Marshallena is a genus of sea snails, marine gastropod mollusks in the family Marshallenidae.

R.S. Allen (1927) did not specify a type species for this genus. H.J. Finlay (1927) selected Belophos incertus Marshall, 1919, which was amended by Powell (1966 + 1969) to † Daphnella neozelanica Suter, 1917.

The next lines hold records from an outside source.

/-- Whether a layout slot is loaded in the present clock, by a pass that is still to come in it (R261). -/
def State.slotLoads (s : State) (k : CoreId) (l : Fin 4) : Bool :=
  s.agenda.any fun d => d.task = .ev .probePass && d.arg.clk = some (k, s.clock k) && (match s.gang? d.arg.key with
    | some x => (match x.probing with | some (.lrec _ _ n, _, _) => n = l && x.block.isEmpty | _ => false)
    | none => false)

/-! ## Staging words (R255) -/

/-- A staging's own limits, trap 0x01 (R235, R237, R255). -/
def stageLegal (raw : Vector DWord 2) (lay : Vector DWord 4) (kind : LapKind) : Bool :=
  let f := FmtSlot.read raw
  let w := typeBits f.typ
  let ok := match kind with
    | .mldA m k => fmtSlotOk raw isPlaneType && f.spn = 0 && 1 ≤ m && m ≤ 256 && k != 0 && k % 32 = 0 && k * w ≤ 4096
    | .mldB k n _ => fmtSlotOk raw isTermType && 1 ≤ n && n ≤ 256 && k != 0 && k % 32 = 0 && k ≤ 4096 &&
        keptOf f.spn k ≤ 4096 && keptOf f.spn k * n ≤ 65536
    | _ => true
  ok && (List.range 4).all (fun i => layExtent lay i != 0) && layBytes lay = stageBytes f kind

/-- The check of a staging against the partition: trap 0x04, then 0x08 (R186, R237). -/
def stagePlace (raw : Vector DWord 2) (lay : Vector DWord 4) (kind : LapKind) (len : Nat) : Option Trap :=
  let f := FmtSlot.read raw
  let runs := stageRuns f kind
  let odd := (isScaled f.typ && f.scales % 4 != 0) ||
    (match kind with | .mldB _ _ sm => (f.spn != 0 && f.idx % 4 != 0) || (sm && f.smooth % 4 != 0) | _ => false)
  if ((layChunks lay).any fun a => a < 0 || (len : Int) < a + layChunk lay) || runs.any fun r => len < r.1 + r.2 then some ⟨0x04, 0⟩
  else if odd then some ⟨0x08, 0⟩ else none

/-- The probe of a staging word (R255). -/
def stageProbe (t : TReg) (l : Fin 4) (fs : Fin 8) (kind : DWord → LapKind) : Probe := fun first _ s g pc =>
  match s.crew? g.crewKey with
  | none => .done s g
  | some c =>
    let k := g.core
    let s := s.claimLap k
    let raw := s.fmtSlot g fs
    let lay := (s.lap k).slots[l]
    let kd := kind g.opnd
    let (q, p) := if first then s.nextClock k else g.probeAt
    let g := { g with probeAt := (q, p) }
    if first && s.slotLoads k l then .later s g (s.clock k) 0x11
    else if !stageLegal raw lay kd then .trap ⟨0x01, 0⟩
    else match stagePlace raw lay kd c.partLen with
      | some x => .trap x
      | none =>
        if s.recordsAhead g p then .later s g (s.clock k + 1) 0x11
        else match s.lapFull k with
        | some n => .later s { g with probeAt := s.clockAfter k n } n 0x11
        | none =>
          if 1024 < s.promisesUsed k + 1 then .retry s g (q + 1) 0x12
          else
            let conf := (walkWork lay).foldl (fun n w => n + (w.2 - 1)) 0
            let cc := s.cc k
            let s := s.setCc k { cc with confNew := cc.confNew ++ [(p, conf)] }
            let (s, g) := s.acceptOp g pc t p q ⟨kd, raw, fs, lay, 0⟩
            .done s g

/-- The kind of a staging by its operand (R255). -/
def mldAKind (v : DWord) : LapKind := .mldA (bits v 31 16) (bits v 15 0)
def mldBKind (sm : Bool) (v : DWord) : LapKind := .mldB (bits v 15 0) (bits v 31 16) sm

def mldAProbe (t : TReg) (l : Fin 4) (f : Fin 8) : Probe := stageProbe t l f mldAKind
def mldBProbe (t : TReg) (l : Fin 4) (f : Fin 8) (sm : Bool) : Probe := stageProbe t l f (mldBKind sm)

/-- `mld.a` (R255). -/
def execMldA (n0 : Stall) (a : SReg) (t : TReg) (l : Fin 4) (f : Fin 8) (s : State) : Host.Outcome State Fault Refusal :=
  runObj { stall := n0, ext := true, kind := .mtx, reads := [.s a] } (.mldA n0 a t l f) (some a) (mldAProbe t l f) s
/-- `mld.b` (R255). -/
def execMldB (n0 : Stall) (a : SReg) (t : TReg) (l : Fin 4) (f : Fin 8) (sm : Bool) (s : State) :
    Host.Outcome State Fault Refusal :=
  runObj { stall := n0, ext := true, kind := .mtx, reads := [.s a] } (.mldB n0 a t l f sm) (some a) (mldBProbe t l f sm) s

/-! ## Words that read a record (R256 to R261) -/

/-- The checks on the place of a record of `n` bytes. -/
def recordPre (align n : Nat) (_ : State) (g : Gang) (c : Crew) : Option Trap :=
  let o := (lowWord g.opnd).toNat
  if o % align != 0 then some ⟨0x08, 0⟩ else if c.partLen < o + n then some ⟨0x04, 0⟩ else none

/-- A word that reads a record of `n` doublewords in its pass of the lane port; the record is kept while the word waits. -/
def recordProbe (align n : Nat) (op : List DWord → Bool → ObjOp) : Probe :=
  objProbe false (recordPre align (8 * n)) fun s g c pc =>
    let o := (lowWord g.opnd).toNat
    if g.block.isEmpty then
      let d := (List.range n).map fun i => s.objDw c o i
      op d true s { g with block := d } c pc
    else op g.block false s g c pc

Before 2018 this genus belonged to the family Horaiclavidae.

==Species==
Species within the genus Marshallena include:
- † Marshallena curtata (Marwick, 1926)
- Marshallena diomedea Powell, 1969
- † Marshallena neozelanica (Suter, 1917)
- Marshallena nierstraszi (Schepman, 1913)
- Marshallena philippinarum (Watson, 1882)
- Species brought into synonymy
- † Marshallena anomala Powell, 1942: synonym of † Zeatoma anomala (Powell, 1942)
- † Marshallena austrotomoides Powell, 1931: synonym of † Zeatoma austrotomoides (Powell, 1931)
- † Marshallena carinaria Powell, 1935: synonym of † Gymnobela carinaria (Powell, 1935)
- † Marshallena celsa Marwick, 1931: synonym of † Zeatoma celsa (Marwick, 1931) (original combination)
- † Marshallena decens Marwick, 1931: synonym of † Zeatoma decens (Marwick, 1931) (original combination)
- Marshallena gracilispira Powell, 1969: synonym of Benthomangelia gracilispira (Powell, 1969)
- † Marshallena impar Powell, 1942: synonym of † Zeatoma impar (Powell, 1942)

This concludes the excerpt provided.